• Records shown:
——————————

-- ==== Sys2Proof/Machine/State.lean ====
section
/-! DEFINITION. The state of the machine as plain data, everything 10_state.md gives the four units, and its power-on
values.  Fields marked "model's own" are not state of the hardware; the assumption log names each. -/

namespace Sys2Proof.Machine

/-- A memory: (address, byte) pairs with strictly rising addresses and no byte equal to what an unlisted address reads
as (`Memory.blank`).  Read and written only through Machine/Memory.lean. -/
abbrev Memory := List Host.Cell

/-- The flag set P, each flag independently addressable (10_state.md R33): negative, overflow, reserved, break, decimal,
interrupt-disable, zero, carry. -/
structure Flags where
  n : Bool
  v : Bool
  r : Bool
  b : Bool
  d : Bool
  i : Bool
  z : Bool
  c : Bool
  deriving DecidableEq, Repr

/-- The CPU-PPU targets that carry one byte (50_channel_protocol.md R274).  `OAM_DMA`, whose value is 256 bytes and which
is never read, is `PpuWrite.oamDma`. -/
inductive PpuReg where
  | ctrl | mask | status | oamAddr | oamData | scroll | busAddr | busData | joypad
  deriving DecidableEq, Repr

/-- A write command to the PPU: target id and value (50_channel_protocol.md R274). -/
inductive PpuWrite where
  | reg (t : PpuReg) (v : Byte)
  | oamDma (buf : List Byte)
  deriving DecidableEq, Repr

/-- The CPU-APU targets (50_channel_protocol.md R275). -/
inductive ApuReg where
  | pulse1Env | pulse1Sweep | pulse1Lo | pulse1Hi | pulse2Env | pulse2Sweep | pulse2Lo | pulse2Hi
  | triCounter | triPeriodLo | triPeriodHi | noiseVolume | noisePeriod | statusEnable | frameCounter
  deriving DecidableEq, Repr

/-- A channel and the target a read names (10_state.md R38). -/
inductive ReadRequest where
  | ppu (t : PpuReg)
  | apu (t : ApuReg)
  deriving DecidableEq, Repr

/-- The FIFOs of the CPU-PPU pair, oldest first (10_state.md R42). -/
structure PpuChannel where
  writes  : List PpuWrite
  reads   : List PpuReg
  results : List Byte
  deriving DecidableEq, Repr

/-- The FIFOs of the CPU-APU pair, oldest first (10_state.md R42). -/
structure ApuChannel where
  writes  : List (ApuReg × Byte)
  reads   : List ApuReg
  results : List Byte
  deriving DecidableEq, Repr

/-- The recorded cause of a fatal fault: the byte and its address (60_exceptions.md R360). -/
inductive FatalCause where
  | unknownOpcode (b : Byte) (addr : Word)
  deriving DecidableEq, Repr

/-- The CPU's run state (10_state.md R38). -/
inductive RunState where
  | running
  | awaitRead (r : ReadRequest)
  | halted (cause : FatalCause)
  | exited
  deriving DecidableEq, Repr

/-- The remaining work of an instruction suspended in AwaitRead (10_state.md R38): nothing, the rest of a fetch with
the bytes fetched so far, or the execution of what was fetched. -/
inductive Work where
  | none
  | fetch (got : List Byte)
  | execute (opcode : Byte) (f : Fetched)
  deriving DecidableEq, Repr

/-- A handler program that waits on a channel read: the operand it was called with, the operation it goes on with, and its
temporaries (10_state.md R38). -/
structure Paused where
  operand : Resolved
  next    : Nat
  temps   : List Word
  deriving DecidableEq, Repr

/-- One bank mapping (20_memory.md R86; 10_state.md R41). -/
structure Mapping where
  srcStart   : Word
  srcLen     : Nat
  destOffset : Nat
  deriving DecidableEq, Repr

/-- The cartridge state of the CPU's context (10_state.md R41); `mappings` newest first. -/
structure Cartridge where
  prg      : Memory
  prgSize  : Nat
  mapperId : Byte
  mappings : List Mapping
  deriving DecidableEq, Repr

/-- The write latch: which byte of a two-byte write comes next (10_state.md R45). -/
inductive Latch where
  | first | second
  deriving DecidableEq, Repr

/-- Nametable mirroring (10_state.md R49). -/
inductive Mirroring where
  | horizontal | vertical
  deriving DecidableEq, Repr

/-- The stored status bits (10_state.md R48). -/
structure PpuStatus where
  vblank   : Bool
  spr0Hit  : Bool
  overflow : Bool
  deriving DecidableEq, Repr

/-- The PPU's state, its memories and the input subsystem (10_state.md R45 to R50). -/
structure Ppu where
  ctrl       : Byte
  mask       : Byte
  status     : PpuStatus
  oamAddr    : Byte
  latch      : Latch
  scrollX    : Byte
  scrollY    : Byte
  vaddr      : VAddr
  readBuffer : Byte
  scanline   : Nat
  cycle      : Nat
  hitRow     : Option Nat
  /-- the composed frame, pixel (x, y) at 256 * y + x -/
  frame      : Memory
  oam        : Memory
  vram       : Memory
  palette    : Memory
  chr        : Memory
  /-- the character memory is writable CHR-RAM -/
  chrRam     : Bool
  mirroring  : Mirroring
  strobe     : Bool
  index      : Fin 8
  buttons    : Byte
  deriving DecidableEq, Repr

/-- A frame handed to the host, with the mask byte (51_ppu.md R332). -/
structure FrameOut where
  frame : Memory
  mask  : Byte
  deriving DecidableEq, Repr

/-- The trace record of an instruction boundary (40_engine.md R161). -/
structure TraceTuple where
  a  : Byte
  x  : Byte
  y  : Byte
  sp : Byte
  pc : Word
  p  : Byte
  deriving DecidableEq, Repr

/-- The state of the whole core. -/
structure State where
  /-- accumulator (10_state.md R30) -/
  a : Byte
  /-- index register X (10_state.md R30) -/
  x : Byte
  /-- index register Y (10_state.md R30) -/
  y : Byte
  /-- stack pointer (10_state.md R32) -/
  sp : Byte
  /-- program counter (10_state.md R31) -/
  pc : Word
  /-- flags (10_state.md R33) -/
  p : Flags
  /-- adjustment flag of the instruction in progress (10_state.md R36) -/
  pageCrossed : Bool
  /-- adjustment flag of the instruction in progress (10_state.md R36) -/
  branchTaken : Bool
  /-- the extra cycles of the instruction in progress (40_engine.md R140, 20_memory.md R76) -/
  extra : Nat
  /-- CPU cycles charged so far (10_state.md R37) -/
  cycles : Nat
  /-- run state (10_state.md R38) -/
  run : RunState
  /-- remaining work of a suspended instruction (10_state.md R38) -/
  work : Work
  /-- model's own: bytes from outside RAM and cartridge that the suspended instruction has already read, oldest first;
  the resumed instruction takes them again in order -/
  feed : List Byte
  /-- model's own: the bytes from outside read so far in this run of the instruction -/
  log : List Byte
  /-- model's own: where the suspended instruction goes on, if it is a handler program's -/
  paused : Option Paused
  /-- in AwaitRead for ever (50_channel_protocol.md R268) -/
  stuck : Bool
  /-- a reset is requested (10_state.md R39), or the CPU's first step is yet to come (assumptions 6 and 29) -/
  resetRequest : Bool
  /-- the level the host drives on the IRQ line (10_state.md R39) -/
  irqLine : Bool
  /-- internal RAM (10_state.md R40) -/
  ram : Memory
  /-- cartridge (10_state.md R41) -/
  cart : Cartridge
  /-- CPU-PPU channel (10_state.md R42) -/
  ppuChan : PpuChannel
  /-- CPU-APU channel (10_state.md R42) -/
  apuChan : ApuChannel
  /-- `vblank_start` FIFO, each element the copied `nmi_enable` (10_state.md R42) -/
  vblankStart : List Bool
  /-- `vblank_end` FIFO: its elements carry nothing, so its length (10_state.md R42) -/
  vblankEnd : Nat
  /-- `frame_end` FIFO: its elements carry nothing, so its length (10_state.md R42) -/
  frameEnd : Nat
  /-- `alive[PPU]` (10_state.md R43) -/
  alivePpu : Bool
  /-- `alive[APU]` (10_state.md R43) -/
  aliveApu : Bool
  /-- the shutdown flag (10_state.md R44) -/
  shutdown : Bool
  /-- the PPU (10_state.md R45 to R50) -/
  ppu : Ppu
  /-- the APU latches, by CPU address minus 0x4000 (10_state.md R51) -/
  apuLatch : Memory
  /-- the frames handed to the host, oldest first (51_ppu.md R318) -/
  framesOut : List FrameOut
  /-- how many `frame_end` observations the host has received (50_channel_protocol.md R271) -/
  frameEndsSeen : Nat
  /-- the observation made outside the machine: the trace tuples of the boundaries that executed an instruction, oldest
  first (40_engine.md R161; 60_exceptions.md R355, R368, R369) -/
  trace : List TraceTuple
  /-- the parameters (10_state.md R52): no step changes them -/
  params : Params
  /-- model's own: how many free values have been taken -/
  draws : Nat
  /-- model's own: the moves already chosen, oldest first -/
  script : List Move
  /-- model's own: how many free moves have been taken -/
  moves : Nat
  deriving DecidableEq, Repr

/-- Why no step follows.  A fault is answered only when no agent can ever move again, so nothing the hardware still
does is cut off: both are safe. -/
inductive Fault where
  /-- Raised by `step` when the CPU has exited and both responders have returned: the run has ended by shutdown
  (60_exceptions.md R369).  Safe. -/
  | runEnded
  /-- Raised by `step` when the CPU is halted by a fatal fault and both responders have returned (60_exceptions.md R360,
  R369).  Safe. -/
  | halted (cause : FatalCause)
  deriving DecidableEq, Repr

/-- Why an instruction has no meaning. -/
inductive Refusal where
  /-- Raised by `exec` for an instruction that has no meaning yet: by none now.  Safe. -/
  | notModelled (mnemonic : String)
  /-- Raised by the fetch when three bytes do not complete an instruction.  No table makes it happen, since no mode has
  more than two operand bytes (30_encoding.md R120).  Safe. -/
  | tooLong
  deriving DecidableEq, Repr

/-- What the ROM container parser hands the core (20_memory.md R88); `chr` is `none` where the image has no character
banks (CHR-RAM). -/
structure Image where
  prg       : Memory
  prgSize   : Nat
  chr       : Option Memory
  mapperId  : Byte
  mirroring : Mirroring
  deriving DecidableEq, Repr

/-- The power-on contents that are draws or host input: `RAM_INIT`, `OAM_INIT`, `VRAM_INIT`, `PALETTE_INIT`,
`CHR_RAM_INIT` (00_scope.md R8) and the buttons (10_state.md R53). -/
structure PowerOn where
  ram     : Memory
  oam     : Memory
  vram    : Memory
  palette : Memory
  chrRam  : Memory
  buttons : Byte
  deriving DecidableEq, Repr

/-- Every piece of state at its power-on value (10_state.md R53), for any parameters, image and power-on contents.  The
reset entry, the CPU's first step, is pending (70_reset_and_hazards.md R380; DEDUCED, assumption 6).  As one flag holds that
entry and a host's request, a request made before the CPU's first step gives no second entry, which the spec leaves open
(R383, 60_exceptions.md R350): the model's choice (DESIGN CHOICE, assumption 29). -/
def State.powerOn (prm : Params) (img : Image) (d : PowerOn) : State where
  a := 0
  x := 0
  y := 0
  sp := 0
  pc := 0
  p := { n := false, v := false, r := false, b := true, d := false, i := false, z := false, c := false }
  pageCrossed := false
  branchTaken := false
  extra := 0
  cycles := 0
  run := .running
  work := .none
  feed := []
  log := []
  paused := none
  stuck := false
  resetRequest := true
  irqLine := false
  ram := d.ram
  cart := { prg := img.prg, prgSize := img.prgSize, mapperId := img.mapperId, mappings := [] }
  ppuChan := { writes := [], reads := [], results := [] }
  apuChan := { writes := [], reads := [], results := [] }
  vblankStart := []
  vblankEnd := 0
  frameEnd := 0
  alivePpu := true
  aliveApu := true
  shutdown := false
  ppu :=
    { ctrl := 0, mask := 0
      status := { vblank := false, spr0Hit := false, overflow := false }
      oamAddr := 0, latch := .first, scrollX := 0, scrollY := 0, vaddr := 0, readBuffer := 0
      scanline := prm.lastLine, cycle := prm.cyclesPerScanline - 1, hitRow := none, frame := []
      oam := d.oam, vram := d.vram, palette := d.palette
      -- the first 8192 bytes of the character image, or CHR-RAM where it has none (51_ppu.md R306)
      chr := (img.chr.getD d.chrRam).filter fun c => decide (c.1 < 8192)
      chrRam := img.chr.isNone, mirroring := img.mirroring
      strobe := false, index := 0, buttons := d.buttons }
  apuLatch := []
  framesOut := []
  frameEndsSeen := 0
  trace := []
  params := prm
  draws := 0
  script := []
  moves := 0

/-- An image with nothing listed: one program bank of 0x00, no character banks, mapper 0 (assumption 2). -/
def Image.blank : Image := { prg := [], prgSize := 16384, chr := none, mapperId := 0, mirroring := .horizontal }

/-- Power-on contents with nothing listed (assumption 1) and no button pressed (assumption 8). -/
def PowerOn.blank : PowerOn := { ram := [], oam := [], vram := [], palette := [], chrRam := [], buttons := 0 }

/-- The machine at power-on with the default parameters, before the reset entry. -/
def State.reset : State := State.powerOn Params.standard Image.blank PowerOn.blank

end Sys2Proof.Machine
end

——————————

• Task description: Only a number is wanted: how many lines of the material above hold "vblankStart"?

• Written answer: 2